2 replies to this topic

[mvancleave]

We have a once-through cooling system for a surface condenser. After leaving the pumps, the cooling water piping is routed underground to the condenser, which is located above ground (see attached sketch – not as good as one of Art’s, but it will have to suffice). Following the condenser, the piping is again routed underground to the outfall. Due to the elevations involved, the outlet of the condenser will be operating at a vacuum. Under the worst-case operating scenario, the pressure could be as low as 1.35 psia.

Under a transient condition, such as a pump trip, there is a significant potential for column separation and subsequent severe water hammer as the vapor bubble collapses. We have looked into a number of options to break vacuum under this situation to prevent water hammer and have decided to install a U-tube vent. The strategy is that, under all “normal” operating conditions, the water will remain in the U-tube and act as a loop seal. At or just after column separation, the pressure in the main circ water piping will be low enough to lift the water out of the loop seal and admit air into the main piping, breaking the vacuum.

I have been asked to verify the design.
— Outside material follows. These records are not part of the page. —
theorem State.dieDone_without {W : List Part} (s : State) (lane durNs : Nat) (r : OpResult) (h : [Part.prx, .cmds,
    .mch, .rdp, .wrp, .mcr, .nss, .fns, .hpt, .aens, .errs, .evc, .mlk, .log, .lpb, .out, .regs 1, .regs 3, .regs 5,
    .regs 6, .regs 7, .regs 8, .regs 9, .regs 10, .regs 11, .regs 13, .regs 15, .regs 19, .regs 20] ⊆ W) :
    (s.dieDone lane durNs r).without W = s.without W := by
  simp only [List.cons_subset, List.nil_subset, and_true] at h
  unfold State.dieDone
  dsimp only
  (repeat' split) <;> simp only [↓State.dieGoesOn_without, ↓State.updDie_without, ↓State.disturbCheck_without,
      ↓State.excursion_without, ↓State.workDone_without, ↓without_ite, ↓without_foldl, ite_self, implies_true,
      List.cons_subset, List.nil_subset, and_true, and_self, true_and, h]

theorem State.programDone_without {W : List Part} (s : State) (lane : Nat) (r : OpResult) (h : [Part.prx, .cmds, .mch,
    .rdp, .wrp, .mcr, .fns, .hpt, .aens, .evc, .mlk, .log, .lpb, .out, .regs 1, .regs 3, .regs 5, .regs 6, .regs 7,
    .regs 8, .regs 9, .regs 10, .regs 11, .regs 13, .regs 15, .regs 19, .regs 20] ⊆ W) :
    (s.programDone lane r).without W = s.without W := by
  simp only [List.cons_subset, List.nil_subset, and_true] at h
  unfold State.programDone
  (repeat' split) <;> simp only [↓State.dieGoesOn_without, ↓State.updDie_without, ↓State.excursion_without,
      ↓State.parkWork_without, ↓State.programFail_without, ↓State.programPass_without, ↓State.programParked_without,
      ↓State.retireReady_without, ↓State.gcReview_without, ↓without_ite, ↓without_foldl, ite_self, implies_true,
      List.cons_subset, List.nil_subset, and_true, and_self, true_and, h]

theorem State.clearDie_without {W : List Part} (s : State) (lane : Nat) (h : [Part.prx, .cmds, .mch, .rdp, .wrp, .mcr,
    .nss, .fns, .errs, .evc, .mlk, .log, .out, .regs 6, .regs 7, .regs 8, .regs 13, .regs 15, .regs 20] ⊆ W) :
    (s.clearDie lane).without W = s.without W := by
  simp only [List.cons_subset, List.nil_subset, and_true] at h
  unfold State.clearDie
  dsimp only
  repeat' (first | (simp only [↓State.updDie_without, ↓State.noteVoid_without, ↓State.failWork_without, ↓without_rdp, ↓without_ite, ↓without_foldl, ite_self, implies_true, List.cons_subset, List.nil_subset, and_true, and_self, true_and, h]; done) | split | (refine (without_foldl (fun s a => ?_) _ _).trans ?_) | simp only [↓State.updDie_without, ↓State.noteVoid_without, ↓State.failWork_without, ↓without_rdp, ↓without_ite, ↓without_foldl, ite_self, implies_true, List.cons_subset, List.nil_subset, and_true, and_self, true_and, h])

theorem State.rescueWaiting_without {W : List Part} (s : State) (lane : Nat) (h : [Part.prx, .cmds, .mch, .rdp, .wrp,
    .mcr, .nss, .fns, .errs, .evc, .mlk, .log, .out, .regs 6, .regs 7, .regs 8, .regs 13, .regs 15, .regs 20] ⊆ W) :
    (s.rescueWaiting lane).without W = s.without W := by
  simp only [List.cons_subset, List.nil_subset, and_true] at h
  unfold State.rescueWaiting
  dsimp only
  repeat' (first | (simp only [↓State.noteVoid_without, ↓State.dropAdms_without, ↓State.failWork_without, ↓without_ite, ↓without_foldl, ite_self, implies_true, List.cons_subset, List.nil_subset, and_true, and_self, true_and, h]; done) | split | (refine (without_foldl (fun s a => ?_) _ _).trans ?_) | simp only [↓State.noteVoid_without, ↓State.dropAdms_without, ↓State.failWork_without, ↓without_ite, ↓without_foldl, ite_self, implies_true, List.cons_subset, List.nil_subset, and_true, and_self, true_and, h])

theorem State.loseChannel_without {W : List Part} (s : State) (ch reason die : Nat) (h : [Part.prx, .cmds, .mch, .rdp,
    .wrp, .mcr, .nss, .fns, .aens, .errs, .evc, .mlk, .log, .sec, .out, .regs 5, .regs 6, .regs 7, .regs 8, .regs 13,
    .regs 15, .regs 20] ⊆ W) :
    (s.loseChannel ch reason die).without W = s.without W := by
  simp only [List.cons_subset, List.nil_subset, and_true] at h
  simp only [State.loseChannel, ↓State.bindingEnds_without, ↓State.clearDie_without, ↓State.rescueWaiting_without,
      ↓State.showReady_without, ↓State.loseCh_without, ↓State.showHealth_without, ↓without_ite, ↓without_foldl,
      ite_self, implies_true, List.cons_subset, List.nil_subset, and_true, and_self, true_and, h]

theorem State.loseDie_without {W : List Part} (s : State) (lane : Nat) (h : [Part.prx, .cmds, .mch, .rdp, .wrp, .mcr,
    .nss, .fns, .aens, .errs, .evc, .mlk, .log, .sec, .out, .regs 5, .regs 6, .regs 7, .regs 8, .regs 9, .regs 13,
    .regs 15, .regs 20] ⊆ W) :
    (s.loseDie lane).without W = s.without W := by
  simp only [List.cons_subset, List.nil_subset, and_true] at h
  simp only [State.loseDie, ↓State.raiseLog_without, ↓State.updDie_without, ↓State.setBit_without,
      ↓State.loseChannel_without, ↓State.clearDie_without, ↓State.criticalEvent_without, ↓State.rescueWaiting_without,
      ↓State.gcReview_without, ↓without_mcr, Reg.mcrEvent, Reg.mchEvent, Reg.mcrStatus, page_mchChDieLost,
      Nat.reduceDiv, ↓without_ite, ↓without_foldl, ite_self, implies_true, List.cons_subset, List.nil_subset, and_true,
      and_self, true_and, h]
I am comfortable with the concept in general, but I am concerned about the U-tube depth. It needs to be deep enough to maintain a seal under normal operation, yet shallow enough to ensure that, when there is column separation, the seal will be broken.

The problem is in deciding what temperatures (vapor pressure) and densities to use and whether to measure to the top or bottom of the “U.” The cooling water should be less than 60 F all the time. The power house (ambient) could be over 100 F for a few hours a day on some of the hottest days of the year.

My thinking is as follows:

The top of the pipe at the U must be low enough to maintain a seal. For this condition, use the lightest water (density at 100 F is 61.966 lb/ft^3) to determine the column height that would be lifted considering ambient pressure (14.55 psia for our location in Toronto) on one side and 1.35 psia on the other. For this I get 366 inches. The distance from the centerline of the main pipe to the top of the U must be more than 366 inches.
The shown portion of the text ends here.